Ken Williams wrote:
> On 6/15/10 10:32 AM, "Steve Rowe" <sa...@od...> wrote:
>> '$' does not match end-of-file. It is an end-of-line ('\n') lookahead.
>> [^a-z] includes '\n', so that's why you're getting this warning.
>
> Makes sense. The strange thing is that I was already using this construct
> for another similar rule and it didn't complain about that one:
>
> // Catch U.S. States that are also valid roman numerals
> STATEFRAG="mi"|"dc"|"md"
> ...
> {STATEFRAG} / [^a-z] { return newTok("WORD"); }
> {STATEFRAG} $ { return newTok("WORD"); }
Hmm, that is strange. Seems like these rules should have the same problem.

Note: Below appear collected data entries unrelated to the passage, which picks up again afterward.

theorem opuRuns : Claims.OpuRuns := by
  intro s o aclk ups c j hj
  refine ⟨fun hi => ?_, fun g hi hadd hfirst hfree => ?_, fun hi hadd => ⟨fun hmul => ?_, fun hmul => ?_⟩,
    fun g hi hadd hgo => ⟨fun hmul hread => ?_, fun hpois => ?_⟩, fun hswitch => ?_, fun k hslot hrows => ?_,
    fun hstalled hlimit hover => ?_⟩
  · exact run_of_eq (opuCycle_of_paced hj hi)
  · exact run_of_eq (opuCycle_of_freeze hj hi hadd hfirst hfree)
  · exact run_of_eq (opuCycle_of_empty_adder hj hi hadd hmul)
  · exact run_of_eq (opuCycle_of_poison_behind_empty_adder hj hi hadd hmul)
  · exact run_of_eq (opuCycle_of_clean_group hj hi hadd hgo hmul hread)
  · exact run_of_eq (opuCycle_of_poisoned_group hj hi hadd hgo hpois)
  · exact run_of_eq (tileComplete_of_switch hj hswitch)
  · exact run_of_eq (slotFilled_of_complete hj hslot hrows)
  · exact run_of_eq (drainStall_of_over_limit hstalled hlimit hover)

/-! ### Rows that enter a tile (05 R116, R119) -/

theorem loadRow_of_paced {o aclk : Nat} {b : Block} (ups : List Upset) (hi : issues b aclk = false) : loadRow o aclk ups b = b := by
  simp only [loadRow, hi]
  cases jobCmd b (opu b o).job <;> simp

/-- Where row `r` of OPU `o`'s tile `t` begins in the stream of initial values. -/
def initialFirst (o : Nat) (c : Cmd) (t r : Nat) : Nat :=
  (t * max c.opus.length 1 + (c.opus.idxOf? (o % 4)).getD 0) * 32768 + 256 * r

/-- The OPU once `row` has filled row `r` of its tile `t`: each word in its cell, with its poison. -/
def rowLoaded (x : Opu) (t r : Nat) (row : List Elem) : Opu :=
  let base := 32768 * (t % 2) + 256 * r
  { x with
    cells := ((List.range 256).zip row).foldl (fun m p => mapSet 0 m (base + p.1) (BitVec.ofNat 32 p.2.raw)) x.cells,
    cellPois := ((List.range 256).zip row).foldl (fun l p =>
      if p.2.pois then setInsert l (base + p.1) else setErase l (base + p.1)) x.cellPois,
    loadTile := t, loaded := r + 1 }

theorem loadRow_of_row {o aclk : Nat} {b : Block} {c : Cmd} {j : Job} {t r : Nat} {vs : List Elem} (ups : List Upset)
    (hj : jobCmd b (opu b o).job = some (c, j)) (hinit : c.accInit = 1) (hi : issues b aclk = true)
    (hnext : loadNext (opu b o) (totalSteps b (o / 4) c / max c.klen 1) = some (t, r))
    (hvs : elemsAt (entryOf (se b (o / 4)) 2) (initialFirst o c t r) 256 = some vs) :
    loadRow o aclk ups b =
      let checked := upsetRow (c.tensor 2).fmt ups vs
      drainState o c (consume (o / 4) 2 (initialFirst o c t r) 256
        (setOpu o (rowLoaded (opu b o) t r checked.1) (countBuf (o / 4) checked.2.1 checked.2.2 b))) := by
  unfold initialFirst at hvs
  simp only [loadRow, hj, hinit, hi, hnext, hvs, ne_eq, not_true, Bool.not_true, Bool.false_eq_true, or_self, if_false]
  rfl

/-! ### What a check of an accumulator word leaves (05 R131) -/

/-- The task of an OPU and the tiles that it drains: what decides the row that it offers, but for the cells. -/
def drainWork (b : Block) (o : Nat) : Option (Cmd × Job) × List (Nat × Nat) := (jobCmd b (opu b o).job, (opu b o).drains)

theorem jobCmd_congr {b b' : Block} (hcmds : b'.cmds = b.cmds) (hjobs : b'.jobs = b.jobs) (w : Option (Nat × Nat)) :
    jobCmd b' w = jobCmd b w := by
  simp only [jobCmd, findCmd, jobOf, hcmds, hjobs]

theorem drainWork_congr {b b' : Block} {o : Nat} (hcmds : b'.cmds = b.cmds) (hjobs : b'.jobs = b.jobs) (hopus : b'.opus = b.opus) :
    drainWork b' o = drainWork b o := by
  simp only [drainWork, opu, hopus, jobCmd_congr hcmds hjobs]

theorem drainWork_setOpu (b : Block) (o : Nat) (x : Opu) : drainWork (setOpu o x b) o = (jobCmd b x.job, x.drains) := by
  simp only [drainWork, opu, setOpu_opus, mapGet_set_self, jobCmd_congr (setOpu_cmds b o x) (setOpu_jobs b o x)]

theorem drainWork_chipUe (ue : Bool) (b : Block) (o : Nat) : drainWork (chipUe ue b) o = drainWork b o := by
  cases ue <;> rfl

theorem drainWork_raise (p m : Nat) (b : Block) (o : Nat) : drainWork (raise p m b) o = drainWork b o := by
  simp only [raise]
  split <;> exact drainWork_congr rfl rfl rfl

theorem drainWork_countOpu (n : Nat) (f : Nat → Fld) (b : Block) (o : Nat) : drainWork (countOpu n f b) o = drainWork b o := by
  rw [countOpu, drainWork_raise]
  exact drainWork_congr rfl rfl rfl

theorem drainWork_cellUpset (o k : Nat) (bits : List Nat) (b : Block) : drainWork (cellUpset o k bits b) o = drainWork b o := by
  simp only [cellUpset]
  split
  · rw [drainWork_countOpu, drainWork_chipUe, drainWork_setOpu, drainWork]
  · rw [drainWork_chipUe, drainWork_setOpu, drainWork]

/-! ### The drain port (05 R120, R121, R131) -/

/-- A grant moves its arbiter's pointer alone. -/
theorem drainWork_rrGrant (a n : Nat) (req : Nat → Bool) (b : Block) (o : Nat) : drainWork (rrGrant a n req b).2 o = drainWork b o := by
  cases h : rrPick (mapGet 0 b.arb a) n req with
  | none => rw [rrGrant_of_no_pick h]
  | some i =>
    rw [rrGrant_of_pick h]
    exact drainWork_congr rfl rfl rfl

theorem drainWork_portGrant {cl e : Nat} {b go : Block} (o : Nat) (h : portGrant cl e b = some go) :
    drainWork go o = drainWork b o := by
  simp only [portGrant, Option.ite_none_right_eq_some, Option.some.injEq] at h
  obtain ⟨-, rfl⟩ := h
  exact drainWork_rrGrant _ _ _ b o

/-- The drain port's arbiter has moved past OPU `i`. -/
def drainPicked (cl p i : Nat) (b : Block) : Block := { b with arb := mapSet 0 b.arb (arbDrain cl p) ((i + 1) % 4) }

/-- The checks of the words of row `r` of tile `t` as the drain reads them. -/
def rowChecked (o t r : Nat) (ups : List Upset) (b : Block) : Block :=
  ups.foldl (fun b u => cellUpset o (32768 * (t % 2) + 256 * r + u.word % 256) u.bits b) b

/-- An accepted row goes to the VE of its port or, from port 2, to the stream. -/
def rowDelivered (cl p i : Nat) (c : Cmd) (t r : Nat) (row : List Drained) (b : Block) : Block :=
  let q := (c.opus.idxOf? i).getD 0
  let taken := rowAccepted (4 * cl + i) c row b
  if p < 2 then
    landRow (2 * cl + p) 0 (t * (c.feeders p).length + ((c.feeders p).idxOf? q).getD 0) c (row.map (fun d => (d.w, d.pois))) taken
  else drainToStream cl c t q r row taken

theorem drainWork_rowChecked (o t r : Nat) (ups : List Upset) (b : Block) : drainWork (rowChecked o t r ups b) o = drainWork b o :=
  foldl_keeps (drainWork · o) _ (fun b _ => drainWork_cellUpset o _ _ b) ups b

/-- Steps that check a word of the row at the head of the drain check the row `(t, r)` throughout, since a check leaves the drain as it is. -/
theorem foldl_eq_rowChecked {o t r : Nat} {rest : List (Nat × Nat)} {f : Block → Upset → Block}
    (hf : ∀ b u, (opu b o).drains = (t, r) :: rest → f b u = cellUpset o (32768 * (t % 2) + 256 * r + u.word % 256) u.bits b)
    (ups : List Upset) {b : Block} (hb : (opu b o).drains = (t, r) :: rest) : ups.foldl f b = rowChecked o t r ups b := by
  induction ups generalizing b with
  | nil => rfl
  | cons u us ih =>
    rw [List.foldl_cons, hf b u hb, rowChecked, List.foldl_cons]
    exact ih ((congrArg Prod.snd (drainWork_cellUpset o _ _ b)).trans hb)

theorem offeredRow_drains {b : Block} {o t r : Nat} {row : List Drained} (h : offeredRow b o = some (t, r, row)) :
    ∃ rest, (opu b o).drains = (t, r) :: rest := by
  simp only [offeredRow] at h
  split at h
  · next rest _ hdrains =>
    obtain ⟨rfl, rfl, -⟩ : _ = t ∧ _ = r ∧ _ = row := by simpa using h
    exact ⟨rest, hdrains⟩
  · simp at h

theorem drainAccept_of_paced {cl p aclk : Nat} {b : Block} (ups : List Upset) (hi : issues b aclk = false) :
    drainAccept cl p aclk ups b = b := by
  simp [drainAccept, hi]

section Drain

variable {cl p aclk i t r : Nat} {ups : List Upset} {b go : Block} {c : Cmd} {j : Job} {row0 row : List Drained}
  (hi : issues b aclk = true) (hpick : rrPick (mapGet 0 b.arb (arbDrain cl p)) 4 (drainAsks b cl p) = some i)
  (hj : jobCmd b (opu b (4 * cl + i)).job = some (c, j)) (hoffer : offeredRow b (4 * cl + i) = some (t, r, row0))
  (hgo : (if p < 2 then some (drainPicked cl p i b) else portGrant cl 7 (drainPicked cl p i b)) = some go)
  (hread : offeredRow (rowChecked (4 * cl + i) t r ups go) (4 * cl + i) = some (t, r, row))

>> I *think* you can handle this situation by using three rules and a
>> non-default lexical state:
>>
>> %state NONROMAN
>> ...
>> {ROMANPAT} / [^a-z] { return newTok("ROMAN"); }
>> {ROMANPAT} / [a-z] { yypushback(yylength()); yybegin(NONROMAN); }
>> {ROMANPAT} { return newTok("ROMAN"); }
>>
>> <NONROMAN,YYINITIAL> {
>> ... // non-roman matching rules go here.
>> }
>
> That would get pretty messy if I need to use the same technique for more
> than one rule in the same grammar though.
>
> Speaking of messy, as a stopgap measure I ended up solving this by peeking
> ahead in the stream (using some of the same techniques as in
> JFlex.Emitter.emitLexFunctHeader() ) to see if the current match is followed
> by a letter. Totally illegal & unmaintainable, but it does seem to work.
I'm glad you figured it out. I'll look into adding end-of-file
lookahead assertion, like Perl's /\Z/ and /\z/.
Steve
|